-- ==== Sys2Proof/Machine/D2d.lean ====
section
/-! DEFINITION. Die-to-die links (10_in_package_links.md): training, repair, fencing and steering of modules, the role exchange,
and the packets of the die-role protocol. -/

namespace Sys2Proof.Machine

/-! ### Modules and groups (R20, R253, R271) -/

/-- Modules of a group (R20). -/
def modulesOf (g : Nat) : Nat := if g < 4 then 24 else 16

/-- A module of a group that is mounted, its clock running: Midnight stops the module clocks (R20, R251, R253). -/
def State.d2dHere (s : State) (g m : Nat) : Bool := g < 8 && m < modulesOf g && s.hasGroup g && !s.midnight

def rMod (g m : Nat) : Nat := rD2d g (0x400 + 8 * m)
def State.modState (s : State) (g m : Nat) : Nat := s.rf (rMod g m) 61 3
def State.dmod (s : State) (g m : Nat) : DModule := Tab.get DModule.reset (32 * g + m) s.dmods
def State.modDmod (s : State) (g m : Nat) (f : DModule → DModule) : State :=
  { s with dmods := Tab.put DModule.reset (32 * g + m) (f (s.dmod g m)) s.dmods }

/-- An attached endpoint sits at the other end of a group (R268). -/
def State.endpointGroup (s : State) (g : Nat) : Bool := 4 ≤ g && s.endpointAt (g - 4)

/-- A module carries traffic: in normal mode, or retimed and in no training attempt (R254, R255, R258, R259). -/
def State.carries (s : State) (g m : Nat) : Bool :=
  let st := s.modState g m
  s.d2dHere g m && (st == 3 || st == 4 || st == 5 || (st == 1 && (s.dmod g m).train == 0))

/-- Modules of a group in a state. -/
def State.modsIn (s : State) (g : Nat) (p : Nat → Bool) : Nat := ((List.range (modulesOf g)).filter fun m => p (s.modState g m)).length

/-- D2D_CHANGE in the journal (R260, R454). -/
def State.d2dJournal (s : State) (g : Nat) : State := s.journalOpen 0x30 0 4 g

/-- The I/O die of a group is cut off: its ports report down; or it is reachable again (R261). -/
def State.ioCut (s : State) (g : Nat) (down : Bool) : State :=
  let i := g - 4
  if g < 4 then s
  else
    let t := s.setRbit (rBoot 0x118) (12 + i) (!down)
    iter 8 (fun q t =>
      let p := 8 * i + q
      let st := t.rf (rPort p 0) 61 3
      if !t.hasPort p then t
      else if down then
        (if st = 2 ∨ st = 3 ∨ (st = 1 ∧ t.rf (rPort p 0) 58 3 ≠ 4) then
          ({ t with trainQ := t.trainQ.erase p }).portDown p 6 else t)
      else if st = 1 ∧ t.rf (rPort p 0) 58 3 = 6 then (t.queuePort p).takePorts i
      else t) t

/-- D2D_GRP_STAT, the READY map and the level events follow the modules (R256, R261, R271, R272). -/
def State.judgeGroup (s : State) (g : Nat) : State :=
  let full := s.modsIn g (· == 3)
  let half := s.modsIn g fun x => x == 4 || x == 5
  let fenced := s.modsIn g (· == 6)
  let st := if 0 < full + half then 3 else if fenced = modulesOf g then 4 else if 0 < s.modsIn g (· == 2) then 2 else 1
  let r := rD2d g 0
  let was := s.rf r 61 3
  let t := (((s.setRf r 61 3 st).setRf r 40 8 full).setRf r 32 8 half).setRf r 24 8 fenced
  let t := (t.setLevel (768 + 8 * g) (st == 3)).setLevel (769 + 8 * g) (full == modulesOf g)
  let t := (t.setLevel (775 + 8 * g) (st == 4)).setRbit (rBoot 0x118) (4 + g) (st == 3)
  if st = 4 ∧ was ≠ 4 then ((t.journalPut 0x31 1 4 g (toBytes 8 (t.reg r).toNat)).mapChange).ioCut g true
  else if st = 3 ∧ was ≠ 3 then (if was = 4 then t.mapChange else t).ioCut g false
  else if st ≠ 4 ∧ was = 4 then t.mapChange
  else t

/-! ### Which dies reach which (R20-R22, R261) -/

/-- The two dies that a group joins: 0 to 3 compute, 4 to 7 I/O. -/
def groupEnds (g : Nat) : Nat × Nat :=
  match g with
  | 0 => (0, 1) | 1 => (2, 3) | 2 => (0, 2) | 3 => (1, 3) | _ => (g - 4, g)

/-- A group that carries traffic, as far as it is not down. -/
def State.joined (s : State) (g : Nat) : Bool := s.hasGroup g && (g < 4 || s.hasIo (g - 4)) && s.rf (rD2d g 0) 61 3 != 4

/-- The dies reached from a set over groups that are not down. -/
def State.reach (s : State) (from' : List Nat) : List Nat :=
  iter 8 (fun _ l => iter 8 (fun g l =>
    let e := groupEnds g
    if s.joined g && hasNat l e.1 && !hasNat l e.2 then e.2 :: l
    else if s.joined g && hasNat l e.2 && !hasNat l e.1 then e.1 :: l
    else l) l) from'

/-- The routes from compute die r to compute die d, in order of preference: the direct group, or the row's die before the column's
for a diagonal one (R21); where those are down the way around (R261). -/
def dieRoutes (r d : Nat) : List (List Nat) :=
  let row := r ^^^ 1
  let col := r ^^^ 2
  let diag := r ^^^ 3
  if d = r then [[]]
  else if d = row then [[d], [col, diag, d]]
  else if d = col then [[d], [row, diag, d]]
  else [[row, d], [col, d]]

/-- The group that joins two neighbouring compute dies. -/
def groupOf (a b : Nat) : Nat :=
  if a / 2 = b / 2 then a / 2 else 2 + a % 2

/-- Every hop of a route crosses a group that is not down. -/
def State.routeOpen (s : State) : Nat → List Nat → Bool
  | _, [] => true
  | r, d :: ds => s.joined (groupOf r d) && State.routeOpen s d ds

/-- The dies that a packet from compute die r to compute die d passes through, d last; none: they are cut off (R21, R261). -/
def State.dieRoute (s : State) (r d : Nat) : Option (List Nat) := (dieRoutes r d).find? (s.routeOpen r)

/-- Compute die d reaches no I/O die. -/
def State.dieCut (s : State) (d : Nat) : Bool := s.hasDie d && !(s.reach [d]).any (4 ≤ ·)

/-! ### Steering (R261) -/

/-- The steering table of a group; entry f starts at module f mod n (log 36). -/
def State.steering (s : State) (g : Nat) : List Nat :=
  match Tab.get [] g s.steer with
  | [] => (List.range 96).map fun f => f % modulesOf g
  | l => l

/-- The flow index of a packet (R261). -/
def flowIndex (srcUnit dstKey : Nat) : Nat := (srcUnit + 37 * dstKey) % 96

/-- The next surviving full-width module from `from` on, in ascending order around the group. -/
def State.nextFull (s : State) (g start : Nat) : Option Nat :=
  ((List.range (modulesOf g)).map fun i => (start + i) % modulesOf g).find? fun m => s.modState g m == 3

/-- The key of a packet's destination (R261): a stack or core store for requests, else its unit. -/
def dstKey (h : BitVec 128) : Nat :=
  if fld h 124 4 = 1 ∨ fld h 124 4 = 2 then
    match region (fld h 0 43) with
    | .hbm st _ => st
    | .store c _ => 32 + c
    | _ => 96 + fld h 64 8
  else 96 + fld h 64 8

/-- The flow of a packet. -/
def DrPkt.flow (k : DrPkt) : Nat := flowIndex (fld k.hdr 84 12) (dstKey k.hdr)

/-- The module that carries a packet: its flow's (R261), or the one whose credits it returns. -/
def State.drModule (s : State) (k : DrPkt) : Nat := k.via.getD (nth 0 (s.steering k.group) k.flow)

/-- Packets of a flow have been sent and not delivered. -/
def State.flowBusy (s : State) (g f : Nat) : Bool :=
  (List.range (modulesOf g)).any (fun m => (s.dmod g m).flight.any fun k => k.via.isNone && k.flow == f)
    || s.drQueue.any fun k => k.again && k.group == g && k.flow == f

To do:
Reproduce every line in the data that has the word "flowIndex" in it.

Problem solution:
def flowIndex (srcUnit dstKey : Nat) : Nat := (srcUnit + 37 * dstKey) % 96
def DrPkt.flow (k : DrPkt) : Nat := flowIndex (fld k.hdr 84 12) (dstKey k.hdr)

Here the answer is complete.